Re: [PATCH v3 1/1] x86/mce/amd: Guard SMCA DESTAT access on non-SMCA machines

Next message: Aleksandr Nogikh: "[PATCH v2] x86/kexec: Disable KCOV instrumentation after load_segments()"
Previous message: Michael Kelley: "RE: [PATCH] mshv: Fix error handling in mshv_region_populate_pages"
In reply to: Borislav Petkov: "Re: [PATCH v3 1/1] x86/mce/amd: Guard SMCA DESTAT access on non-SMCA machines"
Next in thread: Borislav Petkov: "Re: [PATCH v3 1/1] x86/mce/amd: Guard SMCA DESTAT access on non-SMCA machines"
Messages sorted by: [ date ] [ thread ] [ subject ] [ author ]

From: William Roche

Date: Tue Mar 17 2026 - 17:56:54 EST

On 3/17/26 21:24, Borislav Petkov wrote:

On Tue, Mar 17, 2026 at 09:06:54PM +0100, William Roche wrote:

Relaying the error to the guest doesn't only have a value to target a VM
process but also deal with free memory or clean file cache memory impacted
etc... Cases where a memory error may not crash the kernel can benefit to
the VM too

I don't understand - what do you mean with "free memory or clean file cache
memory"?

The physical address of an uncorrected memory error (if/when it can be identified) can give a chance to a kernel reaction depending on the state (and type) of the impacted memory -- as implemented in mm/memory-failure.c with error_states[], me_pagecache_clean() or try_memory_failure()...

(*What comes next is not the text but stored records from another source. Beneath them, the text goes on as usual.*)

/-- The class (1 for A) and major of a syllable (R183, R184); none for an event, which no bundle holds. -/
def opcode : Instr → Option (Nat × Nat)
  | .cnop => some (0, 0x01)
  | .li _ _ => some (0, 0x02)
  | .lix _ _ => some (0, 0x03)
  | .lixHi _ _ => some (0, 0x03)
  | .addi _ _ _ => some (0, 0x04)
  | .movpToScalar _ _ => some (0, 0x05)
  | .movpToPred _ _ => some (0, 0x05)
  | .movpAnd _ _ _ => some (0, 0x05)
  | .movpOr _ _ _ => some (0, 0x05)
  | .movpXor _ _ _ => some (0, 0x05)
  | .movpNot _ _ => some (0, 0x05)
  | .getsr _ _ => some (0, 0x06)
  | .setsr _ _ => some (0, 0x07)
  | .inboxWrite _ _ => none
  | .bankkeyWrite _ _ => none
  | .br _ => some (0, 0x08)
  | .brp _ _ _ => some (0, 0x09)
  | .call _ => some (0, 0x0a)
  | .jr _ _ _ => some (0, 0x0b)
  | .loop _ _ => some (0, 0x0c)
  | .yield => some (0, 0x0d)
  | .fuse _ _ => some (0, 0x0e)
  | .split => some (0, 0x0e)
  | .tend => some (0, 0x0f)
  | .ld _ _ _ _ _ => some (0, 0x10)
  | .ldx _ _ _ _ _ _ => some (0, 0x11)
  | .st _ _ _ _ => some (0, 0x12)
  | .stx _ _ _ _ _ => some (0, 0x13)
  | .vld _ _ _ _ => some (0, 0x14)
  | .vst _ _ _ _ => some (0, 0x15)
  | .vlds _ _ _ _ _ => some (0, 0x16)
  | .vsts _ _ _ _ _ => some (0, 0x17)
  | .vgath _ _ _ _ _ => some (0, 0x18)
  | .vscat _ _ _ _ _ => some (0, 0x19)
  | .amoAdd _ _ _ _ => some (0, 0x1a)
  | .amoSmin _ _ _ _ => some (0, 0x1a)
  | .amoSmax _ _ _ _ => some (0, 0x1a)
  | .amoUmin _ _ _ _ => some (0, 0x1a)
  | .amoUmax _ _ _ _ => some (0, 0x1a)
  | .amoAnd _ _ _ _ => some (0, 0x1a)
  | .amoOr _ _ _ _ => some (0, 0x1a)
  | .amoXor _ _ _ _ => some (0, 0x1a)
  | .amoSwap _ _ _ _ => some (0, 0x1a)
  | .amoCas _ _ _ _ => some (0, 0x1a)
  | .rel _ => some (0, 0x1b)
  | .relf _ _ => some (0, 0x1b)
  | .acq _ _ => some (0, 0x1c)
  | .acqf _ _ _ => some (0, 0x1c)
  | .acqfReread _ => none
  | .acqr _ _ => some (0, 0x1d)
  | .acqrAll => some (0, 0x1d)
  | .fenceCore _ => some (0, 0x1e)
  | .fenceDevice _ => some (0, 0x1e)
  | .fenceSystem _ => some (0, 0x1e)
  | .waitf _ => some (0, 0x1e)
  | .reclaim _ => some (0, 0x1f)
  | .logqStat _ _ => some (0, 0x1f)
  | .logqTail _ => some (0, 0x1f)
  | .logqVoid _ _ => some (0, 0x1f)
  | .logqResend _ _ => some (0, 0x1f)
  | .pref _ _ => some (0, 0x3c)
  | .cpy _ _ => some (0, 0x20)
  | .cpyq _ _ => some (0, 0x21)
  | .send _ _ _ _ => some (0, 0x22)
  | .recv _ => some (0, 0x23)
  | .poll _ => some (0, 0x24)
  | .deq _ => some (0, 0x25)
  | .epn _ => some (0, 0x26)
  | .epnC _ _ => some (0, 0x26)
  | .epnL _ => some (0, 0x26)
  | .chkerr _ => some (0, 0x27)
  | .bar _ => some (0, 0x28)
  | .barC _ => some (0, 0x28)
  | .bargen _ _ => some (0, 0x29)
  | .barwait _ _ => some (0, 0x2a)
  | .ttload _ _ => some (0, 0x2b)
  | .tsend _ _ => some (0, 0x2c)
  | .flitDeparture _ => none
  | .trecv _ _ => some (0, 0x2d)
  | .commend _ => some (0, 0x2e)
  | .mtrx _ _ _ => some (0, 0x2f)
  | .mq _ _ => some (0, 0x30)
  | .mpoll _ _ => some (0, 0x31)
  | .mwait _ => some (0, 0x32)
  | .accld _ _ _ _ => some (0, 0x33)
  | .accst _ _ _ _ => some (0, 0x34)
  | .mbind _ _ => some (0, 0x35)
  | .mver _ _ => some (0, 0x35)
  | .munbind _ => some (0, 0x36)
  | .mreset _ => some (0, 0x36)
  | .mupd _ _ => some (0, 0x37)
  | .mhist _ _ => some (0, 0x37)
  | .trap _ => some (0, 0x38)
  | .gkill _ _ => some (0, 0x38)
  | .eret => some (0, 0x39)
  | .sigchk _ => some (0, 0x3a)
  | .tinv _ _ => some (0, 0x3b)
  | .tinvAll => some (0, 0x3b)
  | .cHint maj _ => some (0, maj.toNat)
  | .add _ _ _ => some (1, 0x01)
  | .sub _ _ _ => some (1, 0x02)
  | .mul _ _ _ => some (1, 0x03)
  | .mulhs _ _ _ => some (1, 0x03)
  | .mulhu _ _ _ => some (1, 0x03)
  | .div _ _ _ => some (1, 0x04)
  | .divu _ _ _ => some (1, 0x04)
  | .rem _ _ _ => some (1, 0x04)
  | .remu _ _ _ => some (1, 0x04)
  | .and _ _ _ => some (1, 0x05)
  | .or _ _ _ => some (1, 0x05)
  | .xor _ _ _ => some (1, 0x05)
  | .andn _ _ _ => some (1, 0x05)
  | .orn _ _ _ => some (1, 0x05)
  | .xnor _ _ _ => some (1, 0x05)
  | .shl _ _ _ => some (1, 0x06)
  | .shr _ _ _ => some (1, 0x06)
  | .sra _ _ _ => some (1, 0x06)
  | .rol _ _ _ => some (1, 0x06)
  | .smin _ _ _ => some (1, 0x07)
  | .smax _ _ _ => some (1, 0x07)
  | .umin _ _ _ => some (1, 0x07)
  | .umax _ _ _ => some (1, 0x07)
  | .clz _ _ => some (1, 0x08)
  | .ctz _ _ => some (1, 0x08)
  | .popc _ _ => some (1, 0x08)
  | .brev _ _ => some (1, 0x08)
  | .bswap _ _ => some (1, 0x08)
  | .cmpEq _ _ _ => some (1, 0x09)
  | .cmpNe _ _ _ => some (1, 0x09)
  | .cmpLt _ _ _ => some (1, 0x09)
  | .cmpLe _ _ _ => some (1, 0x09)
  | .cmpLtu _ _ _ => some (1, 0x09)
  | .cmpLeu _ _ _ => some (1, 0x09)
  | .sel _ _ _ => some (1, 0x0a)
  | .bfx _ _ _ => some (1, 0x0b)
  | .bfi _ _ _ => some (1, 0x0b)
  | .adda _ _ _ => some (1, 0x0c)
  | .fadd _ _ _ _ _ => some (1, 0x10)
  | .fsub _ _ _ _ _ => some (1, 0x11)
  | .fmul _ _ _ _ _ => some (1, 0x12)
  | .ffma _ _ _ _ _ => some (1, 0x13)
  | .fdiv _ _ _ _ _ => some (1, 0x14)
  | .fsqrt _ _ _ _ => some (1, 0x15)
  | .fmin _ _ _ _ => some (1, 0x16)
  | .fmax _ _ _ _ => some (1, 0x16)
  | .fminn _ _ _ _ => some (1, 0x16)
  | .fmaxn _ _ _ _ => some (1, 0x16)
  | .fcmpEq _ _ _ _ => some (1, 0x17)
  | .fcmpNe _ _ _ _ => some (1, 0x17)
  | .fcmpLt _ _ _ _ => some (1, 0x17)
  | .fcmpLe _ _ _ _ => some (1, 0x17)
  | .fcmpUn _ _ _ _ => some (1, 0x17)
  | .fcmpOrd _ _ _ _ => some (1, 0x17)
  | .fcvt _ _ _ _ _ => some (1, 0x18)
  | .fcvtu _ _ _ _ _ => some (1, 0x18)
  | .fclass _ _ _ => some (1, 0x19)
  | .fabs _ _ _ => some (1, 0x1a)
  | .fneg _ _ _ => some (1, 0x1a)
  | .fcpsgn _ _ _ _ => some (1, 0x1a)
  | .exp2 _ _ _ => some (1, 0x1b)
  | .log2 _ _ _ => some (1, 0x1b)
  | .sin _ _ _ => some (1, 0x1b)
  | .cos _ _ _ => some (1, 0x1b)
  | .tanh _ _ _ => some (1, 0x1b)
  | .rcp _ _ _ => some (1, 0x1b)
  | .rsq _ _ _ => some (1, 0x1b)
  | .vadd _ _ _ _ _ => some (1, 0x20)
  | .vsub _ _ _ _ _ => some (1, 0x21)
  | .vmul _ _ _ _ _ => some (1, 0x22)
  | .vfma _ _ _ _ _ => some (1, 0x23)
  | .vmin _ _ _ _ => some (1, 0x24)
  | .vmax _ _ _ _ => some (1, 0x24)
  | .vand _ _ _ => some (1, 0x25)
  | .vor _ _ _ => some (1, 0x25)
  | .vxor _ _ _ => some (1, 0x25)
  | .vandn _ _ _ => some (1, 0x25)
  | .vorn _ _ _ => some (1, 0x25)
  | .vxnor _ _ _ => some (1, 0x25)
  | .vshl _ _ _ _ => some (1, 0x26)
  | .vshr _ _ _ _ => some (1, 0x26)
  | .vsra _ _ _ _ => some (1, 0x26)
  | .vrol _ _ _ _ => some (1, 0x26)
  | .vcmpEq _ _ _ _ => some (1, 0x27)
  | .vcmpNe _ _ _ _ => some (1, 0x27)
  | .vcmpLt _ _ _ _ => some (1, 0x27)
  | .vcmpLe _ _ _ _ => some (1, 0x27)
  | .vcmpUnLtu _ _ _ _ => some (1, 0x27)
  | .vcmpOrdLeu _ _ _ _ => some (1, 0x27)
  | .vsel _ _ _ _ => some (1, 0x28)
  | .vcvt _ _ _ _ _ _ => some (1, 0x29)
  | .vcvtu _ _ _ _ _ _ => some (1, 0x29)
  | .vexp2 _ _ _ => some (1, 0x2a)
  | .vlog2 _ _ _ => some (1, 0x2a)
  | .vsin _ _ _ => some (1, 0x2a)
  | .vcos _ _ _ => some (1, 0x2a)
  | .vtanh _ _ _ => some (1, 0x2a)
  | .vrcp _ _ _ => some (1, 0x2a)
  | .vrsq _ _ _ => some (1, 0x2a)
  | .vredSum _ _ _ _ => some (1, 0x2b)
  | .vredMin _ _ _ => some (1, 0x2b)
  | .vredMax _ _ _ => some (1, 0x2b)
  | .vshuf _ _ _ _ => some (1, 0x2c)
  | .vbcast _ _ _ => some (1, 0x2d)
  | .vins _ _ _ _ => some (1, 0x2d)
  | .vext _ _ _ _ => some (1, 0x2d)
  | .vrngI32 _ _ _ => some (1, 0x2e)
  | .vrngF32 _ _ _ => some (1, 0x2e)
  | .vdrop _ _ _ _ => some (1, 0x2f)
  | .vquantE4m3 _ _ _ _ => some (1, 0x30)
  | .vquantE5m2 _ _ _ _ => some (1, 0x30)
  | .vquantInt8 _ _ _ _ => some (1, 0x30)
  | .vdeqE4m3 _ _ _ _ => some (1, 0x31)
  | .vdeqE5m2 _ _ _ _ => some (1, 0x31)
  | .vdeqInt8 _ _ _ _ => some (1, 0x31)
  | .vgab _ _ _ => some (1, 0x33)
  | .vgabr _ _ _ _ => some (1, 0x34)
  | .vabf _ _ _ _ => some (1, 0x35)
  | .vabfadd _ _ _ _ => some (1, 0x36)
  | .vabfx _ _ _ _ _ => some (1, 0x37)
  | .vexpmax _ _ _ => some (1, 0x38)
  | .aHint _ => some (1, 0x3f)
  | .strefused _ => none
  | .launchMessage _ => none
  | .taskStart _ => none
  | .slotWake _ => none
  | .watchdogForcedSwitch _ => none
  | .fuseTimeout _ => none
  | .entryAcceptance _ _ => none
  | .crystallisation _ _ => none
  | .barrier _ _ => none
  | .settleLimit _ _ => none
  | .barrierRelease _ _ _ => none
  | .phaseLimit _ => none
  | .flitArrival _ _ => none
  | .trecvWindowClose _ _ => none
  | .dropNotice _ => none
  | .messageDelivery _ _ _ => none
  | .undeliverableNotice _ _ => none
  | .chunkRecord _ _ _ => none
  | .copyCompletion _ _ => none
  | .jobStart _ => none
  | .jobCompletion _ => none
  | .maskShareCompletion _ _ => none
  | .mhistCompletion _ _ => none
  | .retirementCleaned _ _ _ => none
  | .maskEngineRetry _ _ _ => none
  | .walkRetry _ => none
  | .replay _ _ => none
  | .replayPeriod _ => none
  | .receiveParityError _ => none
  | .softErrorCorrected => none
  | .uncorrectableError _ => none
  | .vbusParityFailure _ _ => none
  | .cxlMemRead _ _ _ => none
  | .cxlMemWrite _ _ _ => none
  | .registerWrite _ _ _ => none
  | .ldoor _ _ => none
  | .claim _ => none
  | .release _ => none
  | .handover _ _ => none
  | .accept _ => none
  | .handoverLapse => none
  | .ownerLinkLoss => none
  | .pcreate _ => none
  | .pdestroy _ => none
  | .pinfo _ => none
  | .fwstage _ _ _ _ => none
  | .pdevmap _ => none
  | .slotreg _ => none
  | .gkillCommand _ => none
  | .pswitchCheckpoint _ => none
  | .pswitchOut _ => none
  | .presume _ => none
  | .pslice _ => none
  | .fwactivate _ => none
  | .telem _ => none
  | .mstat _ => none
  | .mlog _ => none
  | .hmap _ => none
  | .qrec _ => none
  | .sppr _ => none
  | .hppr _ => none
  | .pwrlim _ => none
  | .badcmd _ => none
  | .doeDiscovery _ => none
  | .getcert _ => none
  | .getreport _ _ => none
  | .switchOut _ => none
  | .switchIn _ => none
  | .sliceExpiry _ => none
  | .powerClockStep => none
  | .thermalShutdown => none
  | .moduleReset => none
  | .coreSettled _ _ => none
  | .linkDown _ => none
  | .linkUp _ => none
  | .deviceAccessArrival _ _ _ => none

The Kernel can try to "deal" with the error. The process case (with its SIGBUS) is probably the most common one, but a few kernel memory pages impacted by a memory error could be isolated (poisoned) without requiring a kernel crash. Free memory pages or clean page cache pages could be an example of that, they are poisoned and should not be used by the system after that. The kernel can also return EIO error on poisoned page cache failed access attempt, etc...

These mechanisms are implemented for the bare-metal running kernel, but what is really interesting when relaying the error to a VM is that its kernel can, in some cases, also benefit from these mechanisms. And having a chance (even small) to avoid a VM crash is a significant gain for virtualized workload.

Just giving my point of view on why we care about VM relayed memory errors :)

William.